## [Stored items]

/-- Shaft `h` has entered LOST or STOPPED before F: the swap on it is lost. -/
def State.swapShaftLost (s : State) (h : Nat) : State :=
  if s.swapArmed && !s.swapFixed && s.bit SWAP_STATUS 25 && s.fld SWAP_STATUS 20 17 == h then s.swapEnd 4 else s

/-! ### Position compares and jumps of a shaft (R197) -/

/-- Position `p` lies before V in the direction of compare `j`. -/
def State.pcBefore (s : State) (j : Nat) (p : BitVec 64) : Bool :=
  let d := ahead p (s.pcmp j).v
  if (s.pcmp j).rev then decide (0 < d) else decide (d < 0)

/-- Shaft `h` has jumped from position `p0`: no motion for the compares that watch it. One that it carries past V is BEHIND; one that
it carries back waits for the next crossing. -/
def State.shaftJumped (s : State) (h : Nat) (p0 : BitVec 64) : State :=
  let p := s.shPos h
  foldBelow 32 (fun s j =>
    if s.bit (PC_STATUS j) 0 && s.fld (PC_CTRL j) 11 10 == 0 && s.fld (PC_CTRL j) 9 6 == h then
      if s.pcBefore j p then s.setPcmp j { s.pcmp j with near := true }
      else
        let s := if s.pcBefore j p0 then s.raise (PC_STATUS j) 2 else s
        s.setPcmp j { s.pcmp j with near := false }
    else s) s

end Sys2Proof.Machine
end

## [What is being asked]
Print exactly the lines from the one containing "near := false" through the last line of the records above, both included.

## [Solved exercise]
        s.setPcmp j { s.pcmp j with near := false }
    else s) s

end Sys2Proof.Machine
end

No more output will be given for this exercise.